Aquí nadie cree el cuento de que somos una potencia beisbolera. No lo somos. No producimos talento de exportación de forma consistente. A veces incluso, nos cuesta disponer de figuras relevantes a nivel local.
Aun con eso, el entusiasmo por el beisbol no se ha perdido. Se practica de forma masiva y últimamente cuenta con un notable impulso que ha permitido su expansión por todo el país, incluso a nivel superior.
Pero el estadio nacional ha hecho falta desde 1972, cuando el terremoto lo destruyó. Y, a pesar de visibles esfuerzos por mantenerlo en pie, se fue volviendo añejo, inseguro, poco práctico y además feo y desaliñado.
Todo cambiará ahora con el nuevo estadio que será construido en la zona norte de la Universidad de Ingeniería, en un proyecto grande, impulsado por el gobierno de Taiwán, con el complemento del Gobierno nica.
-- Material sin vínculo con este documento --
/-- Each code's offset is the sum of the lengths recorded before it (R154). -/
theorem recordAll_offset (ps qs : List (Symbol × List Bool)) (b : Symbol) (xs : List Bool)
    (hn : b ∉ qs.map Prod.fst) (g : CodeGen) :
    (g.recordAll (ps ++ (b, xs) :: qs)).table[b.toNat]'b.isLt =
      { valid := true, len := xs.length, off := g.cur + pathBits ps } := by
  have keep : ∀ (qs : List (Symbol × List Bool)) (g : CodeGen), b ∉ qs.map Prod.fst →
      (g.recordAll qs).table[b.toNat]'b.isLt = g.table[b.toNat]'b.isLt := by
    intro qs
    induction qs with
    | nil => exact fun _ _ => rfl
    | cons q qs ih =>
      intro g hb
      rw [List.map_cons, List.mem_cons, not_or] at hb
      have hne : q.1.toNat ≠ b.toNat := fun e => hb.1 (BitVec.eq_of_toNat_eq e.symm)
      show ((g.record q.1 q.2).recordAll qs).table[b.toNat]'b.isLt = _
      rw [ih _ hb.2]
      simp only [CodeGen.record, Vector.getElem_set, hne, if_false]
  rw [recordAll_append]
  show (((g.recordAll ps).record b xs).recordAll qs).table[b.toNat]'b.isLt = _
  rw [keep _ _ hn]
  simp only [CodeGen.record, Vector.getElem_set, if_true, recordAll_cur]

/-- Of codes listed from left to right, the one to the left lies before the other (R154). -/
theorem recordAll_leftOf {ps : List (Symbol × List Bool)} (hn : (ps.map Prod.fst).Nodup)
    (hp : ps.Pairwise fun p q => leftOf p.2 q.2 = true) (g : CodeGen) {b c : Symbol} {xs ys : List Bool}
    (hb : (b, xs) ∈ ps) (hc : (c, ys) ∈ ps) (hl : leftOf xs ys = true) :
    ((g.recordAll ps).table[b.toNat]'b.isLt).off + xs.length ≤ ((g.recordAll ps).table[c.toNat]'c.isLt).off := by
  obtain ⟨l, r, rfl⟩ := List.append_of_mem hc
  have hbl : (b, xs) ∈ l := by
    rcases List.mem_append.1 hb with h | h
    · exact h
    · rcases List.mem_cons.1 h with h | h
      · obtain ⟨rfl, rfl⟩ := Prod.mk.inj h
        rw [leftOf_asymm hl] at hl
        exact absurd hl (by simp)
      · have := (List.pairwise_cons.1 (List.pairwise_append.1 hp).2.1).1 _ h
        rw [leftOf_asymm this] at hl
        exact absurd hl (by simp)
  obtain ⟨l₁, l₂, rfl⟩ := List.append_of_mem hbl
  have hcr : c ∉ r.map Prod.fst := by
    rw [List.map_append, List.nodup_append, List.map_cons, List.nodup_cons] at hn
    exact hn.2.1.1
  have hbr : b ∉ (l₂ ++ (c, ys) :: r).map Prod.fst := by
    rw [List.append_assoc, List.map_append, List.nodup_append] at hn
    have := hn.2.1
    rw [List.cons_append, List.map_cons, List.nodup_cons] at this
    exact this.1
  have hoff := recordAll_offset l₁ (l₂ ++ (c, ys) :: r) b xs hbr g
  have hlen : pathBits ((b, xs) :: l₂) = xs.length + pathBits l₂ := by simp [pathBits]
  rw [recordAll_offset _ _ _ _ hcr, List.append_assoc, List.cons_append, hoff, pathBits_append, hlen]
  simp only
  omega

/-- The sum of CT_LEN after recording codes of distinct symbols whose entries were absent (R43). -/
theorem recordAll_lens (ps : List (Symbol × List Bool)) (hn : (ps.map Prod.fst).Nodup) (g : CodeGen)
    (h0 : ∀ b, b ∈ ps.map Prod.fst → (g.table[b.toNat]'b.isLt).len = 0) :
    ((g.recordAll ps).table.toList.map CodeEntry.len).sum = (g.table.toList.map CodeEntry.len).sum + pathBits ps := by
  induction ps generalizing g with
  | nil => simp [CodeGen.recordAll, pathBits]
  | cons p ps ih =>
    obtain ⟨c, ys⟩ := p
    rw [List.map_cons, List.nodup_cons] at hn
    obtain ⟨hc, hn⟩ := hn
    have e : g.recordAll ((c, ys) :: ps) = (g.record c ys).recordAll ps := rfl
    rw [e, ih hn]
    · have hlt : c.toNat < g.table.toList.length := by simpa using c.isLt
      have h := sum_map_set CodeEntry.len g.table.toList c.toNat { valid := true, len := ys.length, off := g.cur } hlt
      have h1 : (g.record c ys).table.toList =
          g.table.toList.set c.toNat { valid := true, len := ys.length, off := g.cur } := by
        exact Vector.toList_set (h := c.isLt)
      have h2 : (g.table.toList[c.toNat]).len = 0 := by
        have := h0 c (by simp)
        simpa using this
      rw [h1]
      simp only [h2] at h
      have h3 : pathBits ((c, ys) :: ps) = ys.length + pathBits ps := by simp [pathBits]
      omega
    · intro b hb
      have hbc : b ≠ c := fun e => hc (e ▸ hb)
      have : c.toNat ≠ b.toNat := fun e => hbc (BitVec.eq_of_toNat_eq e.symm)
      simp only [CodeGen.record, Vector.getElem_set, this, if_false]
      exact h0 b (by simp only [List.map_cons, List.mem_cons]; exact .inr hb)

/-! ## GEN on a tree -/

theorem State.TreeOk.descends {s : State} (h : s.TreeOk) : s.arena.Descends where
  high i l r hc := ((h.internal i).1 (by rw [hc]; rfl)).1
  below i l r hc := ⟨(h.merged i l r hc).1, (h.merged i l r hc).2.1⟩

theorem State.TreeOk.distinct {s : State} (h : s.TreeOk) (i l r : Fin 511) (hc : s.arena[i].children = some (l, r)) :
    l ≠ r := (h.merged i l r hc).2.2.1

/-- The codes GEN records from ROOT `r`. -/
def State.genCodes (s : State) (r : Fin 511) : List (Symbol × List Bool) :=
  counted s.arena (leafPaths s.arena 511 r [])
De acuerdo con lo que se ha explicado, será una edificación moderna, práctica y con los estándares de calidad que exige el beisbol profesional. Se informa, que para el 2016, debe estar concluido.
Respecto a su capacidad, se habló de 15 mil personas, es decir, cinco mil menos que el actual. Me parece apropiado. Es una cantidad estimable que vemos solo en las Finales. Pero no se va esperar hasta ese momento, para hacerle los ajustes.
Y no se le puede poner una capacidad mayor, porque el mantenimiento puede ahogar el proyecto. Además se indicó que el personal que lo va a administrar será en un inicio taiwanés, pero que se capacitará gente nica.
El proyecto del estadio ha comenzado a caminar. Ojalá pueda llegar a su final.